/-- R19: while TBCLK stands no row of the reference unit makes a tick or sees an edge; that these rows then change nothing is the
model's choice (log entry 30). R22, R25: at c = P a tick is made and c is set to 0: in FREE mode the period's own tick, in SEARCHING
a flywheel tick, which counts; before c reaches P, or in another state, neither row changes anything (log entry 2). R30: pending
parameters take the place of those in force after the tick: c keeps its value, or takes the new T where the tick set c to T; e keeps
its value, or stands at the new P + T + 1 where it stood at the old one or would lie above the new. That the adoption comes after
the works of the tick's row is the model's choice (log entry 34). -/
def Obligations.PeriodTicks : Prop :=
  (∀ (order : List TickWork) (s : State), s.resetHeld = none → s.timebaseRuns = true →
     (s.reference.mode = .free → s.reference.params.period ≤ s.reference.periodCounter →
       exec (.freePeriodExpiry order) s = .next
         { makeTick order s with
           reference := adoptedParams false
             { s.reference with periodCounter := 0, tickNumber := s.reference.tickNumber + 1#32 } }) ∧
     (s.reference.mode ≠ .free ∨ s.reference.periodCounter < s.reference.params.period →
       exec (.freePeriodExpiry order) s = .next s) ∧
     (s.reference.state = .searching → s.reference.params.period ≤ s.reference.periodCounter →
       exec (.searchingFlywheel order) s = .next
         { countReference .flywheelTicks (makeTick order s) with
           reference := adoptedParams false
             { s.reference with periodCounter := 0, tickNumber := s.reference.tickNumber + 1#32 } }) ∧
     (s.reference.state ≠ .searching ∨ s.reference.periodCounter < s.reference.params.period →
       exec (.searchingFlywheel order) s = .next s)) ∧
  (∀ (order : List TickWork) (s : State), s.timebaseRuns = false →
     exec (.freePeriodExpiry order) s = .next s ∧ exec (.refEdge order) s = .next s ∧ exec (.windowClose order) s = .next s ∧
     exec (.searchingFlywheel order) s = .next s) ∧
  (∀ (toTolerance : Bool) (r : Reference) (q : RefParams),
     (r.pendingParams = none → adoptedParams toTolerance r = r) ∧
     (r.pendingParams = some q →
       adoptedParams toTolerance r =
         { r with
           params := q
           pendingParams := none
           periodCounter := if toTolerance then q.tolerance else r.periodCounter
           edgeCounter := r.edgeCounter.map fun e =>
             if e = r.params.period + r.params.tolerance + 1 ∨ q.period + q.tolerance + 1 < e then q.period + q.tolerance + 1
             else e }))

/-- While TBCLK runs: R22, R23, R28: an REF edge is not seen in FREE mode; in TRACKING and COASTING it is stray below P - T and in
window from P - T to P + T, where it makes a tick and REF_STATE is raised if the unit was COASTING. R26, R27: in SEARCHING the good
run follows the value of e, and e is set to 0; at K good spacings the unit is TRACKING again, with a tick at the edge where c is at
least half of P. R30: pending parameters are adopted at the tick. The model's choices: they are adopted after the works of the tick
(log entry 34), no edge is seen while TBCLK stands (log entry 30), and an edge with c above P + T is left out (log entry 23). -/
def Obligations.ReferenceEdges : Prop :=
  (∀ (order : List TickWork) (s : State), s.resetHeld = none → s.timebaseRuns = true →
     (s.reference.state = .free → exec (.refEdge order) s = .next s) ∧
     (s.reference.state = .tracking ∨ s.reference.state = .coasting →
       (s.reference.periodCounter + s.reference.params.tolerance < s.reference.params.period →
         exec (.refEdge order) s = .next (countReference .strayEdges s)) ∧
       (s.reference.params.period ≤ s.reference.periodCounter + s.reference.params.tolerance →
         s.reference.periodCounter ≤ s.reference.params.period + s.reference.params.tolerance →
         ∃ t, exec (.refEdge order) s = .next (if s.reference.state = .coasting then raise .refState 0 1 t else t) ∧
           t = { makeTick order s with
                 reference := adoptedParams false
                   { s.reference with
                     periodCounter := 0, missedRun := 0, state := .tracking,
                     tickNumber := s.reference.tickNumber + 1#32 } }))) ∧
  (∀ (order : List TickWork) (s : State), s.resetHeld = none → s.timebaseRuns = true →
     s.reference.state = .searching →
     (s.reference.edgeCounter = none →
       exec (.refEdge order) s = .next { s with reference := { s.reference with edgeCounter := some 0 } }) ∧
     (∀ e, s.reference.edgeCounter = some e →
       (e + s.reference.params.tolerance < s.reference.params.period ∨
           s.reference.params.period + s.reference.params.tolerance < e →
         exec (.refEdge order) s = .next
           { s with reference := { s.reference with goodRun := 0, edgeCounter := some 0 } }) ∧
       (s.reference.params.period ≤ e + s.reference.params.tolerance →
         e ≤ s.reference.params.period + s.reference.params.tolerance →
         (s.reference.goodRun + 1 < s.reference.params.regainCount →
           exec (.refEdge order) s = .next
             { s with reference := { s.reference with goodRun := s.reference.goodRun + 1, edgeCounter := some 0 } }) ∧
         (s.reference.params.regainCount ≤ s.reference.goodRun + 1 →
           2 * s.reference.periodCounter < s.reference.params.period →
           exec (.refEdge order) s = .next
             (raise .refState 0 1
               { s with
                 reference :=
                   { s.reference with
                     state := .tracking, missedRun := 0, goodRun := 0, edgeCounter := none, periodCounter := 0 } })) ∧
         (s.reference.params.regainCount ≤ s.reference.goodRun + 1 →
           s.reference.params.period ≤ 2 * s.reference.periodCounter →
           ∃ t, exec (.refEdge order) s = .next t ∧
             t = { makeTick order
                     (raise .refState 0 1
                       { s with
                         reference :=
                           { s.reference with state := .tracking, missedRun := 0, goodRun := 0, edgeCounter := none } }) with
                   reference := adoptedParams false
                     { s.reference with
                       state := .tracking, missedRun := 0, goodRun := 0, edgeCounter := none, periodCounter := 0,
                       tickNumber := s.reference.tickNumber + 1#32 } }))))

/-- R24, R25, R28, R30: the close of the window: a flywheel tick that counts, c set to T, the missed run one higher; below M the unit
coasts, at M it searches; REF_STATE is raised where the state changes; pending parameters are adopted, after the works of the tick
by the model's choice (log entry 34). Where no window closes the command changes nothing, which is the model's choice (log entry 2). -/
def Obligations.WindowCloses : Prop :=
  ∀ (order : List TickWork) (s : State), s.resetHeld = none → s.timebaseRuns = true →
    (s.reference.state = .free ∨ s.reference.state = .searching ∨
        s.reference.periodCounter < s.reference.params.period + s.reference.params.tolerance →
      exec (.windowClose order) s = .next s) ∧
    (s.reference.state = .tracking ∨ s.reference.state = .coasting →
      s.reference.params.period + s.reference.params.tolerance ≤ s.reference.periodCounter →
      ∃ t, exec (.windowClose order) s = .next t ∧
        (s.reference.missedRun + 1 < s.reference.params.lossCount →
          t.reference =
            adoptedParams true
              { s.reference with
                state := .coasting, periodCounter := s.reference.params.tolerance,
                missedRun := s.reference.missedRun + 1, tickNumber := s.reference.tickNumber + 1#32 } ∧
          (s.reference.state = .coasting → t.latches = (makeTick order s).latches) ∧
          (s.reference.state = .tracking → t.latches = (raise .refState 0 2 (makeTick order s)).latches)) ∧
        (s.reference.params.lossCount ≤ s.reference.missedRun + 1 →
          t.reference =
            adoptedParams true
              { s.reference with
                state := .searching, periodCounter := s.reference.params.tolerance, missedRun := 0, goodRun := 0,
                edgeCounter := none, tickNumber := s.reference.tickNumber + 1#32 } ∧
          t.latches = (raise .refState 0 3 (makeTick order s)).latches) ∧
        t.live = (countReference .flywheelTicks (makeTick order s)).live ∧
        Keeps [.reference, .latches, .live] (makeTick order s) t)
◇ ◇ ◇ ◇ ◇ ◇ ◇
All records shown above are to be reproduced without any alteration.

/-- R19: while TBCLK stands no row of the reference unit makes a tick or sees an edge; that these rows then change nothing is the
model's choice (log entry 30). R22, R25: at c = P a tick is made and c is set to 0: in FREE mode the period's own tick, in SEARCHING
a flywheel tick, which counts; before c reaches P, or in another state, neither row changes anything (log entry 2). R30: pending
parameters take the place of those in force after the tick: c keeps its value, or takes the new T where the tick set c to T; e keeps
its value, or stands at the new P + T + 1 where it stood at the old one or would lie above the new. That the adoption comes after
the works of the tick's row is the model's choice (log entry 34). -/
def Obligations.PeriodTicks : Prop :=
  (∀ (order : List TickWork) (s : State), s.resetHeld = none → s.timebaseRuns = true →
     (s.reference.mode = .free → s.reference.params.period ≤ s.reference.periodCounter →
       exec (.freePeriodExpiry order) s = .next
         { makeTick order s with
           reference := adoptedParams false
             { s.reference with periodCounter := 0, tickNumber := s.reference.tickNumber + 1#32 } }) ∧
     (s.reference.mode ≠ .free ∨ s.reference.periodCounter < s.reference.params.period →
       exec (.freePeriodExpiry order) s = .next s) ∧
     (s.reference.state = .searching → s.reference.params.period ≤ s.reference.periodCounter →
       exec (.searchingFlywheel order) s = .next
         { countReference .flywheelTicks (makeTick order s) with
           reference := adoptedParams false
             { s.reference with periodCounter := 0, tickNumber := s.reference.tickNumber + 1#32 } }) ∧
     (s.reference.state ≠ .searching ∨ s.reference.periodCounter < s.reference.params.period →
       exec (.searchingFlywheel order) s = .next s)) ∧
  (∀ (order : List TickWork) (s : State), s.timebaseRuns = false →
     exec (.freePeriodExpiry order) s = .next s ∧ exec (.refEdge order) s = .next s ∧ exec (.windowClose order) s = .next s ∧
     exec (.searchingFlywheel order) s = .next s) ∧
  (∀ (toTolerance : Bool) (r : Reference) (q : RefParams),
     (r.pendingParams = none → adoptedParams toTolerance r = r) ∧
     (r.pendingParams = some q →
       adoptedParams toTolerance r =
         { r with
           params := q
           pendingParams := none
           periodCounter := if toTolerance then q.tolerance else r.periodCounter
           edgeCounter := r.edgeCounter.map fun e =>
             if e = r.params.period + r.params.tolerance + 1 ∨ q.period + q.tolerance + 1 < e then q.period + q.tolerance + 1
             else e }))

/-- While TBCLK runs: R22, R23, R28: an REF edge is not seen in FREE mode; in TRACKING and COASTING it is stray below P - T and in
window from P - T to P + T, where it makes a tick and REF_STATE is raised if the unit was COASTING. R26, R27: in SEARCHING the good
run follows the value of e, and e is set to 0; at K good spacings the unit is TRACKING again, with a tick at the edge where c is at
least half of P. R30: pending parameters are adopted at the tick. The model's choices: they are adopted after the works of the tick
(log entry 34), no edge is seen while TBCLK stands (log entry 30), and an edge with c above P + T is left out (log entry 23). -/
def Obligations.ReferenceEdges : Prop :=
  (∀ (order : List TickWork) (s : State), s.resetHeld = none → s.timebaseRuns = true →
     (s.reference.state = .free → exec (.refEdge order) s = .next s) ∧
     (s.reference.state = .tracking ∨ s.reference.state = .coasting →
       (s.reference.periodCounter + s.reference.params.tolerance < s.reference.params.period →
         exec (.refEdge order) s = .next (countReference .strayEdges s)) ∧
       (s.reference.params.period ≤ s.reference.periodCounter + s.reference.params.tolerance →
         s.reference.periodCounter ≤ s.reference.params.period + s.reference.params.tolerance →
         ∃ t, exec (.refEdge order) s = .next (if s.reference.state = .coasting then raise .refState 0 1 t else t) ∧
           t = { makeTick order s with
                 reference := adoptedParams false
                   { s.reference with
                     periodCounter := 0, missedRun := 0, state := .tracking,
                     tickNumber := s.reference.tickNumber + 1#32 } }))) ∧
  (∀ (order : List TickWork) (s : State), s.resetHeld = none → s.timebaseRuns = true →
     s.reference.state = .searching →
     (s.reference.edgeCounter = none →
       exec (.refEdge order) s = .next { s with reference := { s.reference with edgeCounter := some 0 } }) ∧
     (∀ e, s.reference.edgeCounter = some e →
       (e + s.reference.params.tolerance < s.reference.params.period ∨
           s.reference.params.period + s.reference.params.tolerance < e →
         exec (.refEdge order) s = .next
           { s with reference := { s.reference with goodRun := 0, edgeCounter := some 0 } }) ∧
       (s.reference.params.period ≤ e + s.reference.params.tolerance →
         e ≤ s.reference.params.period + s.reference.params.tolerance →
         (s.reference.goodRun + 1 < s.reference.params.regainCount →
           exec (.refEdge order) s = .next
             { s with reference := { s.reference with goodRun := s.reference.goodRun + 1, edgeCounter := some 0 } }) ∧
         (s.reference.params.regainCount ≤ s.reference.goodRun + 1 →
           2 * s.reference.periodCounter < s.reference.params.period →
           exec (.refEdge order) s = .next
             (raise .refState 0 1
               { s with
                 reference :=
                   { s.reference with
                     state := .tracking, missedRun := 0, goodRun := 0, edgeCounter := none, periodCounter := 0 } })) ∧
         (s.reference.params.regainCount ≤ s.reference.goodRun + 1 →
           s.reference.params.period ≤ 2 * s.reference.periodCounter →
           ∃ t, exec (.refEdge order) s = .next t ∧
             t = { makeTick order
                     (raise .refState 0 1
                       { s with
                         reference :=
                           { s.reference with state := .tracking, missedRun := 0, goodRun := 0, edgeCounter := none } }) with
                   reference := adoptedParams false
                     { s.reference with
                       state := .tracking, missedRun := 0, goodRun := 0, edgeCounter := none, periodCounter := 0,
                       tickNumber := s.reference.tickNumber + 1#32 } }))))

/-- R24, R25, R28, R30: the close of the window: a flywheel tick that counts, c set to T, the missed run one higher; below M the unit
coasts, at M it searches; REF_STATE is raised where the state changes; pending parameters are adopted, after the works of the tick
by the model's choice (log entry 34). Where no window closes the command changes nothing, which is the model's choice (log entry 2). -/
def Obligations.WindowCloses : Prop :=
  ∀ (order : List TickWork) (s : State), s.resetHeld = none → s.timebaseRuns = true →
    (s.reference.state = .free ∨ s.reference.state = .searching ∨
        s.reference.periodCounter < s.reference.params.period + s.reference.params.tolerance →
      exec (.windowClose order) s = .next s) ∧
    (s.reference.state = .tracking ∨ s.reference.state = .coasting →
      s.reference.params.period + s.reference.params.tolerance ≤ s.reference.periodCounter →
      ∃ t, exec (.windowClose order) s = .next t ∧
        (s.reference.missedRun + 1 < s.reference.params.lossCount →
          t.reference =
            adoptedParams true
              { s.reference with
                state := .coasting, periodCounter := s.reference.params.tolerance,
                missedRun := s.reference.missedRun + 1, tickNumber := s.reference.tickNumber + 1#32 } ∧
          (s.reference.state = .coasting → t.latches = (makeTick order s).latches) ∧
          (s.reference.state = .tracking → t.latches = (raise .refState 0 2 (makeTick order s)).latches)) ∧
        (s.reference.params.lossCount ≤ s.reference.missedRun + 1 →
          t.reference =
            adoptedParams true
              { s.reference with
                state := .searching, periodCounter := s.reference.params.tolerance, missedRun := 0, goodRun := 0,
                edgeCounter := none, tickNumber := s.reference.tickNumber + 1#32 } ∧
          t.latches = (raise .refState 0 3 (makeTick order s)).latches) ∧
        t.live = (countReference .flywheelTicks (makeTick order s)).live ∧
        Keeps [.reference, .latches, .live] (makeTick order s) t)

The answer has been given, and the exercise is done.